Islam is not encoded in anyone’s DNA. Being religious is a personal choice, one that every individual is free to make—or not—as stated in the Universal declaration of Human Rights. As it happens, human rights (including freedom of belief) are widely denied to the 1.6 billion persons we’re talking about, by most of the governments they live under—as well as by the prejudices of well-meaning Western liberals who bend over backwards in their politically correct efforts to be understanding of “Muslim countries” and their ways. What well-meaning Westerners need to understand is the wide gap between Islam as it should be—a personal choice—and as it most often is—a set of pervasive constraints enforced by undemocratic States.

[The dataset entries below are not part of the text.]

-- ==== Sys2Proof/Machine/Display.lean ====
section
/-! DEFINITION. The display's contract (60_exceptions.md R240 to R243). PRESUMED: the exclusive-or, the bit order and the initial content
are the spec's general knowledge (93 G5), log entry 7. -/

namespace Sys2Proof.Machine

/-- The pixel of column `x`, row `y`, both reduced to the display (60_exceptions.md R241, R242). -/
def Framebuffer.pixel (f : Framebuffer) (x y : Nat) : Bool :=
  (f[y % 32]'(Nat.mod_lt y (by decide))).getLsbD (x % 64)

/-- The framebuffer with every pixel 0. -/
def Framebuffer.blank : Framebuffer := Vector.replicate 32 0

/-- The pixels of a row that `DispDrawRow(x, y, b)` toggles: for each column c = 0..7 whose bit `b[7 - c]` is 1, column
`(x + c) mod DISP_W` (60_exceptions.md R241). -/
def rowMask (x : Nat) (b : Byte) : BitVec 64 :=
  (List.range 8).foldl
    (fun mask c => if b.getLsbD (7 - c) then mask ||| (1#64 <<< ((x + c) % dispW)) else mask) 0#64

/-- `DispDrawRow(x, y, b) -> erased` (60_exceptions.md R241): toggle the pixels; answer whether one of them was 1 before. -/
def Framebuffer.drawRow (f : Framebuffer) (x y : Nat) (b : Byte) : Framebuffer × Bool :=
  let row := f[y % 32]'(Nat.mod_lt y (by decide))
  (f.set (y % 32) (row ^^^ rowMask x b) (Nat.mod_lt y (by decide)), (row &&& rowMask x b) != 0#64)

/-- The draw calls of one DXYN, rows 0 to N-1 in that order (60_exceptions.md R243), and whether one of them answered `erased`
(44_display_keys.md R161). -/
def Framebuffer.drawRows (f : Framebuffer) (x y : Nat) : List Byte → Framebuffer × Bool
  | [] => (f, false)
  | b :: bs =>
    let one := f.drawRow (x % dispW) (y % dispH) b
    let rest := Framebuffer.drawRows one.1 x (y + 1) bs
    (rest.1, one.2 || rest.2)

/-- `DispClear()` (60_exceptions.md R240). -/
def State.dispClear (s : State) : State := s.setFb Framebuffer.blank

end Sys2Proof.Machine
end

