-- ==== Sys2Proof/Laws/Decode.lean ====
section
/-! SUPPORT. The fields of a word put together by the encoder's formats (30_encoding.md R71, R72). -/

namespace Sys2Proof

theorem toNat_wordGXYN (g : Nibble) (x y : RegIdx) (n : Nibble) :
    (wordGXYN g x y n).toNat = g.toNat * 4096 + x.val * 256 + y.val * 16 + n.toNat := by
  have hx := x.isLt; have hy := y.isLt; have hn := n.isLt
  simp only [wordGXYN, BitVec.toNat_append, BitVec.toNat_ofFin]
  rw [← Nat.shiftLeft_add_eq_or_of_lt (by omega : n.toNat < 2 ^ 4),
    ← Nat.shiftLeft_add_eq_or_of_lt (by omega : y.val < 2 ^ 4),
    ← Nat.shiftLeft_add_eq_or_of_lt (by omega : x.val < 2 ^ 4)]
  simp only [Nat.shiftLeft_eq]
  omega

theorem toNat_wordGXNN (g : Nibble) (x : RegIdx) (nn : Byte) :
    (wordGXNN g x nn).toNat = g.toNat * 4096 + x.val * 256 + nn.toNat := by
  have hx := x.isLt; have hn := nn.isLt
  simp only [wordGXNN, BitVec.toNat_append, BitVec.toNat_ofFin]
  rw [← Nat.shiftLeft_add_eq_or_of_lt (by omega : nn.toNat < 2 ^ 8),
    ← Nat.shiftLeft_add_eq_or_of_lt (by omega : x.val < 2 ^ 4)]
  simp only [Nat.shiftLeft_eq]
  omega

theorem toNat_wordGNNN (g : Nibble) (nnn : Addr12) : (wordGNNN g nnn).toNat = g.toNat * 4096 + nnn.toNat := by
  have hn := nnn.isLt
  simp only [wordGNNN, BitVec.toNat_append]
  rw [← Nat.shiftLeft_add_eq_or_of_lt (by omega : nnn.toNat < 2 ^ 12), Nat.shiftLeft_eq]

/-! ### The fields as arithmetic on the word -/

theorem toNat_fieldG (w : Word) : (fieldG w).toNat = w.toNat / 4096 := by
  have := w.isLt
  simp only [fieldG, BitVec.extractLsb'_toNat, Nat.shiftRight_eq_div_pow]
  omega

theorem val_fieldX (w : Word) : (fieldX w).val = w.toNat / 256 % 16 := by
  simp only [fieldX, BitVec.val_toFin, BitVec.extractLsb'_toNat, Nat.shiftRight_eq_div_pow]

theorem val_fieldY (w : Word) : (fieldY w).val = w.toNat / 16 % 16 := by
  simp only [fieldY, BitVec.val_toFin, BitVec.extractLsb'_toNat, Nat.shiftRight_eq_div_pow]

theorem toNat_fieldN (w : Word) : (fieldN w).toNat = w.toNat % 16 := by
  simp [fieldN, BitVec.extractLsb'_toNat]

theorem toNat_fieldNN (w : Word) : (fieldNN w).toNat = w.toNat % 256 := by
  simp [fieldNN, BitVec.extractLsb'_toNat]

theorem toNat_fieldNNN (w : Word) : (fieldNNN w).toNat = w.toNat % 4096 := by
  simp [fieldNNN, BitVec.extractLsb'_toNat]

/-! ### The fields of a formatted word -/

@[simp] theorem fieldG_wordGXYN (g : Nibble) (x y : RegIdx) (n : Nibble) : fieldG (wordGXYN g x y n) = g := by
  apply BitVec.eq_of_toNat_eq
  have := x.isLt; have := y.isLt; have := n.isLt
  rw [toNat_fieldG, toNat_wordGXYN]; omega

@[simp] theorem fieldX_wordGXYN (g : Nibble) (x y : RegIdx) (n : Nibble) : fieldX (wordGXYN g x y n) = x := by
  apply Fin.ext
  have := x.isLt; have := y.isLt; have := n.isLt
  rw [val_fieldX, toNat_wordGXYN]; omega

@[simp] theorem fieldY_wordGXYN (g : Nibble) (x y : RegIdx) (n : Nibble) : fieldY (wordGXYN g x y n) = y := by
  apply Fin.ext
  have := x.isLt; have := y.isLt; have := n.isLt
  rw [val_fieldY, toNat_wordGXYN]; omega

@[simp] theorem fieldN_wordGXYN (g : Nibble) (x y : RegIdx) (n : Nibble) : fieldN (wordGXYN g x y n) = n := by
  apply BitVec.eq_of_toNat_eq
  have := x.isLt; have := y.isLt; have := n.isLt
  rw [toNat_fieldN, toNat_wordGXYN]; omega

@[simp] theorem fieldG_wordGXNN (g : Nibble) (x : RegIdx) (nn : Byte) : fieldG (wordGXNN g x nn) = g := by
  apply BitVec.eq_of_toNat_eq
  have := x.isLt; have := nn.isLt
  rw [toNat_fieldG, toNat_wordGXNN]; omega

@[simp] theorem fieldX_wordGXNN (g : Nibble) (x : RegIdx) (nn : Byte) : fieldX (wordGXNN g x nn) = x := by
  apply Fin.ext
  have := x.isLt; have := nn.isLt
  rw [val_fieldX, toNat_wordGXNN]; omega

@[simp] theorem fieldNN_wordGXNN (g : Nibble) (x : RegIdx) (nn : Byte) : fieldNN (wordGXNN g x nn) = nn := by
  apply BitVec.eq_of_toNat_eq
  have := x.isLt; have := nn.isLt
  rw [toNat_fieldNN, toNat_wordGXNN]; omega

@[simp] theorem fieldG_wordGNNN (g : Nibble) (nnn : Addr12) : fieldG (wordGNNN g nnn) = g := by
  apply BitVec.eq_of_toNat_eq
  have := nnn.isLt
  rw [toNat_fieldG, toNat_wordGNNN]; omega

@[simp] theorem fieldNNN_wordGNNN (g : Nibble) (nnn : Addr12) : fieldNNN (wordGNNN g nnn) = nnn := by
  apply BitVec.eq_of_toNat_eq
  have := nnn.isLt
  rw [toNat_fieldNNN, toNat_wordGNNN]; omega

theorem toNat_fieldN_wordGNNN (g : Nibble) (nnn : Addr12) : (fieldN (wordGNNN g nnn)).toNat = nnn.toNat % 16 := by
  rw [toNat_fieldN, toNat_wordGNNN]; omega

theorem toNat_fieldNN_wordGNNN (g : Nibble) (nnn : Addr12) : (fieldNN (wordGNNN g nnn)).toNat = nnn.toNat % 256 := by
  rw [toNat_fieldNN, toNat_wordGNNN]; omega

/-! ### Primary dispatch into the groups that dispatch again -/

theorem decode_group0 {w : Word} (k : Group0Key) (h : fieldG w = 0x0#4) : decode k w = decodeGroup0 k w := by
  simp [decode, h]

theorem decode_group8 {w : Word} (k : Group0Key) (h : fieldG w = 0x8#4) : decode k w = decodeGroup8 w := by
  simp [decode, h]

theorem decode_groupE {w : Word} (k : Group0Key) (h : fieldG w = 0xE#4) : decode k w = decodeGroupE w := by
  simp [decode, h]

theorem decode_groupF {w : Word} (k : Group0Key) (h : fieldG w = 0xF#4) : decode k w = decodeGroupF w := by
  simp [decode, h]

/-! ### Bytes -/

/-- The word its own two bytes make is the word itself. -/
theorem wordOfBytes_bytes (w : Word) : wordOfBytes (w.extractLsb' 8 8) (w.extractLsb' 0 8) = w := by
  apply BitVec.eq_of_toNat_eq
  have hw := w.isLt
  simp only [wordOfBytes, BitVec.toNat_append, BitVec.extractLsb'_toNat, Nat.shiftRight_eq_div_pow]
  rw [← Nat.shiftLeft_add_eq_or_of_lt (by omega), Nat.shiftLeft_eq]
  omega

theorem toNat_wordOfBytes (hi lo : Byte) : (wordOfBytes hi lo).toNat = hi.toNat * 256 + lo.toNat := by
  have := lo.isLt
  simp only [wordOfBytes, BitVec.toNat_append]
  rw [← Nat.shiftLeft_add_eq_or_of_lt (by omega), Nat.shiftLeft_eq]

end Sys2Proof
end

In all the countries where Islam is the religion of the State, merely criticizing the faith (let alone leaving it) is a criminal offense. In 2007, as the publisher of the Moroccan weekly magazine Nishan, I ran a cover story about popular humor in my country. Because the issue included jokes about Islam (harmless ones at that—the most notable one featured God assigning a deceased Muslim man of virtue to hell, before teasing him: “Smile, it’s the candid camera!”, copies of the magazine were publicly burnt by grimacing extremists, and my colleagues and I received hundreds of death threats. Yet instead of cracking down against the fanatics, the government prosecuted us for “damaging religious morals,” and banned the magazine for 3 months.
It’s not just about mandatory religiosity. In most “Muslim countries,” school curricula include inescapable religious classes at every grade, with disturbing teachings about the role of women (mainly to procreate and stay at home), the duty to “defend Islam” and “fight its enemies,” and so on. Grown-ups are not spared either, with omnipresent state media never losing a chance to hammer into them that Islam is the highest moral norm, and transnational Arab channels like Al-Jazeera engaging in constant “us-versus-them” rhetoric (“us” being Muslims and “them,” Westerns, of course). Even opposition parties (mostly made of Islamist groups) do nothing but double down on religious intransigence, hoping to outdo the—already bigoted—official institutions. In these conditions, the psychological pressure is such that opting out of Islam is unthinkable—or more accurately, unthought-of—for the vast majority of the people.